Find the line containing "R187, R449). -/" in the entries below. Restate it and each line after it, word for word, up to and including the line containing "def chunkPath (q".

• Collected data:
* * * * *

-- ==== Sys2Proof/Machine/Helpers.lean ====
section
/-! DEFINITION. Helpers: recruit, hpost, hjoin, dismiss and the end of a chunk (R42, R43, R179 to R187, R449). -/
namespace Sys2Proof.Machine

/-! ## Chunks (R181, R182) -/

/-- The number under which a recruiter in helper mode runs a chunk. -/
def selfNum : Nat := 9999

/-- A path at the start of a chunk (R181). -/
def chunkPath (q : Recruitment) (cycle : Nat) (view : View) : Path :=
  { pc := q.entry, exec := 1, fmt := q.fmt, rgpc := q.entry, snap := { fmt := q.fmt, loops := [] }, readyAt := cycle,
    view := view }

/-- The state with a helper at the start of a chunk (R181). -/
def State.startChunk (s : State) (c n ch : Nat) : State :=
  match s.helper? c n with
  | none => s
  | some h =>
    match (s.group? c h.slot).bind fun g => Assoc.get? g.recruits h.thread with
    | none => s
    | some q =>
      let s := s.modGroup c h.slot fun g => { g with recruits := Assoc.update g.recruits h.thread fun r =>
        { r with chunks := modifyAt r.chunks ch fun _ => .running h.num } }
      s.modHelper c n fun h => { h with chunk := ch, v := [], part := none, path := chunkPath q (Nat.max h.path.readyAt (s.cyc c)) h.path.view }

/-- The chunk a helper takes next: one reserved for it, else the lowest free one, none after a fault (R182, R187). -/
def Recruitment.next (q : Recruitment) (num : Nat) : Option Nat :=
  if q.failed then none
  else
    match (List.range q.chunks.length).find? fun i => q.chunks[i]? = some (.reserved num) with
    | some i => some i
    | none => (List.range q.chunks.length).find? fun i => q.chunks[i]? = some .unassigned

/-- CHUNK_COMPLETE: a helper whose `exit` finds its counters zero completes its chunk and takes the next, or ends
(R182, R186), and its clause, with its yield where Y is set (R54); one that is to be released keeps what the chunk gave (log 95). A recruiter in helper mode goes back to its `hjoin`
(R184). -/
def execChunkComplete (a : Agent) (s : State) : Host.Outcome State Fault Refusal :=
  match a with
  | .helper c n =>
    match s.helper? c n with
    | none => .fault .notEnabled
    | some h =>
      if h.path.phase = .stalled .chunk && h.rings.count .ld = 0 && h.rings.count .st = 0 && h.rings.count .am = 0 then
        match (s.issuer? a).map fun u => (u, u.poisoned none) with
        | some (u, x :: l) => .next (s.raisePoison u (x :: l))
        | _ =>
        let s := if h.path.clause.header.getLsbD 36 then s.yieldGroup a else s
        let s := s.modGroup c h.slot fun g => { g with recruits := Assoc.update g.recruits h.thread fun r =>
          { r with chunks := modifyAt r.chunks h.chunk fun _ => .done h.part } }
        let q := (s.group? c h.slot).bind fun g => Assoc.get? g.recruits h.thread
        if h.leaving then .next (s.releaseHelper c n)
        else if h.self then .next (s.dropHelper c n h.slot)
        else match q.bind fun q => q.next h.num with
          | some ch => .next (s.startChunk c n ch)
          | none => .next (s.dropHelper c n h.slot)
      else .fault .notEnabled
  | _ => .fault .notEnabled

/-! ## recruit (R179, R180) -/

/-- A recruit request (Table 3). -/
structure RecruitReq where
  sn   : Nat
  sb   : Nat
  hreq : Nat
  nch  : Nat
deriving DecidableEq, Repr

/-- The request in a register, if every field is in range and the rest zero (R179); SB is free where SN is 0 (log 33). -/
def recruitReq (x : DWord) (window : Nat) : Option RecruitReq :=
  let n := x.toNat
  let r : RecruitReq := { sn := bits n 32 6, sb := bits n 24 8, hreq := bits n 16 6, nch := bits n 0 11 }
  if bits n 38 26 = 0 && bits n 22 2 = 0 && bits n 11 5 = 0 && r.sn ≤ 32 && 1 ≤ r.hreq && r.hreq ≤ 32 && 1 ≤ r.nch
      && r.nch ≤ 1024 && (r.sn = 0 || r.sb + r.sn ≤ window) then some r
  else none

/-- The idle thread slots of a core for a recruiter, in the order of R180 (log 21). -/
def State.idleThreads (s : State) (c slot ctx : Nat) : List (Nat × Nat) :=
  let k := s.core c
  let free := fun (sl t : Nat) => !k.helpers.any fun h => h.2.lentSlot = sl && h.2.lentThread = t && !h.2.self
  let own := match Assoc.get? k.slots slot with
    | none => []
    | some g => (List.range g.width).filterMap fun t => if !g.live.getLsbD t && free slot t then some (slot, t) else none
  let others := k.slots.flatMap fun e =>
    if e.1 = slot || e.2.ctx != ctx || e.2.life != .resident || !e.2.parked then []
    else (List.range e.2.width).filterMap fun t => if free e.1 t then some (e.1, t) else none
  own ++ others

/-- The number granted and the reason (R180). -/
def grant (r : RecruitReq) (quota pool idle : Nat) : Nat × Nat :=
  let want := Nat.min r.hreq r.nch
  let g := Nat.min want (Nat.min quota (Nat.min pool idle))
  (g, if g = want then 0 else if g = quota then 5 else if g = pool then 2 else 1)

/-- The helpers of a core that come from its pool (R42). -/
def Core.pooled (k : Core) : List Helper := k.helpers.vals.filter fun h => !h.self

/-- The grant that the Barker makes (R180). -/
def State.barker (s : State) (u : Issuer) (r : RecruitReq) : Nat × Nat :=
  let k := s.core u.core
  let cmode := u.path.view.cmode.toNat
  let mine := (k.pooled.filter fun h => ((s.group? u.core h.slot).map (·.ctx)) = some u.ctx).length
  if u.kind = .helper then (0, 3)
  else if k.preempt then (0, 4)
  else if bits cmode 2 1 = 0 then (0, 5)
  else grant r (Nat.min (bits cmode 4 10) 512 - mine) (512 - k.pooled.length) (s.idleThreads u.core u.slot u.ctx).length

/-- The state with a recruitment made and its helpers started on chunks 0, 1, … (R180, R181, R449). In a killed group its chunks are
dropped and no helper starts one (R186, R296). -/
def State.makeRecruitment (s : State) (u : Issuer) (t : Nat) (r : RecruitReq) (entry : PC) (granted : Nat) : State :=
  let killed := ((s.group? u.core u.slot).map (·.killed)).getD false
  let q : Recruitment :=
    { granted := granted, entry := entry, fmt := u.fmt, failed := killed
      shared := (List.range r.sn).map fun j => s.readV u (r.sb + j) t
      gregs := (List.range 63).filterMap fun j => if s.readG u j = 0 then none else some (j, s.readG u j)
      chunks := List.replicate r.nch .unassigned }
  let idle := (s.idleThreads u.core u.slot u.ctx).take (if killed then 0 else granted)
  let s := s.modGroup u.core u.slot fun g => { g with recruits := Assoc.set g.recruits t q }
  (List.range granted).foldl (fun s j =>
    match idle[j]?, (Assoc.firstFree (s.core u.core).helpers 512) with
    | some (sl, th), some n =>
      let (uid, s) := s.freshId
      let h : Helper := { uid := uid, slot := u.slot, thread := t, lentSlot := sl, lentThread := th, num := j, path := { view := u.path.view } }
      (s.modCore u.core fun k => { k with helpers := Assoc.set k.helpers n h }).startChunk u.core n j
    | _, _ => s) s

/-- The grant that the hub supplies under replay: that of the path's next `recruit` in the log (R433). -/
def State.recordedGrant (s : State) (u : Issuer) (t : Nat) (g : Nat × Nat) : Nat × Nat :=
  if !s.replayed u.ctx then g
  else match s.fomar.replay.find? fun e => e.kind = .recruit && e.line = u.hubLine (s.ownerOf u) t with
    | some e => (e.value % 256, e.value / 256)
    | none => g

/-- The registers that a `recruit` takes copies of: the shared registers of its request, and the group registers (R42, R181; log 89). A
recruiter that is itself a helper recruits nothing. -/
def State.recruited (s : State) (u : Issuer) (a : Opnd) : List Reg :=
  match u.kind, recruitReq (s.read64 u a 0) u.window with
  | .simt, some r => ((List.range r.sn).map fun j => Reg.v (r.sb + j)) ++ (List.range u.gcount).map Reg.g
  | _, _ => []

/-- `recruit` (R179, R180). It counts as a reader of fmt and of what it copies (log 89). -/
def execRecruit (f : FB) (s : State) : Host.Outcome State Fault Refusal :=
  issue s (.recruit f)
    (fun u => { ctrlReq false [gUse f.d true, gUse f.a false] with may := u.kind != .steward, fmt := true, more := s.recruited u f.a })
    fun u =>
      match u.lanes, recruitReq (s.read64 u f.a 0) u.window with
      | [t], some r =>
        let g := s.group? u.core u.slot
        let active := u.kind = .simt && ((g.bind fun g => Assoc.get? g.recruits t).isSome)
        if !((g.map (·.kernel.hlp)).getD false) || active then s.raiseHere u 0x01
        else
          let (n, reason) := s.recordedGrant u t (s.barker u r)
          let s' := if reason = 3 then s else s.makeRecruitment u t r (u.target f.offs) n
          let s' := s'.pushWrites u (resultWrites f.d false [(0, BitVec.ofNat 64 (reason * 256 + n))]) 1
          ((s'.logEntry u.ctx { kind := .recruit, uid := s.ownerOf u, idx := u.idx, lane := t, line := u.hubLine (s.ownerOf u) t, value := reason * 256 + n }).commitRegion
            u).retire u f.sc
      | _, _ => s.raiseHere u 0x02

/-! ## hpost, hjoin, dismiss (R183 to R186) -/

/-- `hpost` (R183). -/
def execHpost (f : F3) (s : State) : Host.Outcome State Fault Refusal :=
  issue s (.hpost f) (fun u => { ctrlReq false [{ o := f.a, role := .vpair }] with may := u.kind = .helper }) fun u =>
    match u.agent with
    | .helper c n => (s.modHelper c n fun h => { h with part := some (s.read64 u f.a 0) }).retire u f.sc
    | _ => s.retire u f.sc

/-- The combination of two partials under an op (Table of R184). -/
def combine (op : Nat) (v : FEnv) (p q : DWord) : DWord :=
  match op with
  | 1 => BitVec.ofNat 64 (fAdd { v with ftz := false, sat := false } fp64 p.toNat q.toNat)
  | 2 => BitVec.ofNat 64 (fAdd v fp32 (bits p.toNat 0 32) (bits q.toNat 0 32))
  | 3 => p + q
  | 4 => if q.toInt < p.toInt then q else p
  | 5 => if p.toInt < q.toInt then q else p
  | 6 => BitVec.ofNat 64 (fp64.minMax false false p.toNat q.toNat)
  | 7 => BitVec.ofNat 64 (fp64.minMax true false p.toNat q.toNat)
  | _ => p

/-- The partials combined in chunk order (R184). -/
def Recruitment.total (q : Recruitment) (op : Nat) (v : FEnv) : Option DWord :=
  q.chunks.foldl (fun r ch =>
    match ch, r with
    | .done (some p), none => some p
    | .done (some p), some r => some (combine op v r p)
    | _, r => r) none

/-- The state with a recruiter in helper mode on a chunk, in the recruiter frame of its group's slot (R184); in a killed group the chunk is
dropped (R186, R296). -/
def State.runSelf (s : State) (u : Issuer) (t ch : Nat) : State :=
  if ((s.group? u.core u.slot).map (·.killed)).getD false then s
  else
  let (uid, s) := s.freshId
  let h : Helper := { uid := uid, slot := u.slot, thread := t, lentSlot := u.slot, lentThread := t, self := true, num := selfNum,
                      path := { view := u.path.view } }
  (s.modCore u.core fun k => { k with helpers := Assoc.set k.helpers (512 + u.slot) h }).startChunk u.core (512 + u.slot) ch

/-- The state without the recruitments of some threads (R184, R187). -/
def State.dropRecruits (s : State) (c slot : Nat) (ts : List Nat) : State :=
  s.modGroup c slot fun g => { g with recruits := ts.foldl (fun r t => Assoc.erase r t) g.recruits }

/-- `hjoin` (R184, R187). It counts as a reader of fmt (log 89), and traps for all of exec where one thread has no recruitment (log 90). -/
def execHjoin (f : F3) (s : State) : Host.Outcome State Fault Refusal :=
  let op := bits f.x.toNat 0 3
  issue s (.hjoin f)
    (fun u => { ctrlReq true (if op = 0 then [] else [{ o := f.d, role := .vpair, write := true }]) with
                may := u.kind = .simt, fmt := true })
    fun u =>
      let rec' := (s.group? u.core u.slot).map (·.recruits)
      let qs := u.lanes.map fun t => (t, rec'.bind fun r => Assoc.get? r t)
      if qs.any fun x => x.2.isNone then s.raiseHere u 0x01
      else
        let js := qs.filterMap fun x => x.2.map fun q => (x.1, s.joinState u.core u.slot x.1 q)
        match js.findSome? fun x => match x.2 with | .run ch => some (x.1, ch) | _ => none with
        | some (t, ch) => (s.runSelf u t ch).stall u .join
        | none =>
          if js.any fun x => x.2 = .wait then s.stall u .join
          else
            let faults := js.filterMap fun x => match x.2 with
              | .fault ch i => some (x.1, ({ i with cause := 0x0D, ucause := i.cause, lease := 0, chunk := some ch } : FaultInfo))
              | _ => none
            let s' := s.withFaults u faults fun s u =>
              let sums := js.filterMap fun x => match x.2 with
                | .done q => some (x.1, (q.total op (u.fenv f.rm false)).getD 0)
                | _ => none
              let s := if op = 0 then s else s.pushWrites u (resultWrites f.d true sums) 1
              (s.dropRecruits u.core u.slot (sums.map (·.1))).retire u f.sc
            if faults.isEmpty || (s'.path? u.agent).any Path.splitWaits then s'
            else s'.dropRecruits u.core u.slot (faults.map (·.1))

/-- `dismiss`: every helper of the recruitments of the threads in exec leaves at its next clause boundary (R185). -/
def execDismiss (f : F3) (s : State) : Host.Outcome State Fault Refusal :=
  issue s (.dismiss f) (fun u => { ctrlReq false [] with may := u.kind = .simt }) fun u =>
    (s.releaseHelpers u.core fun h => h.slot = u.slot && u.lanes.contains h.thread && !h.self).retire u f.sc

end Sys2Proof.Machine
end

* * * * *

• TASK RESULT:
/-! DEFINITION. Helpers: recruit, hpost, hjoin, dismiss and the end of a chunk (R42, R43, R179 to R187, R449). -/
namespace Sys2Proof.Machine

/-! ## Chunks (R181, R182) -/

/-- The number under which a recruiter in helper mode runs a chunk. -/
def selfNum : Nat := 9999

/-- A path at the start of a chunk (R181). -/
def chunkPath (q : Recruitment) (cycle : Nat) (view : View) : Path :=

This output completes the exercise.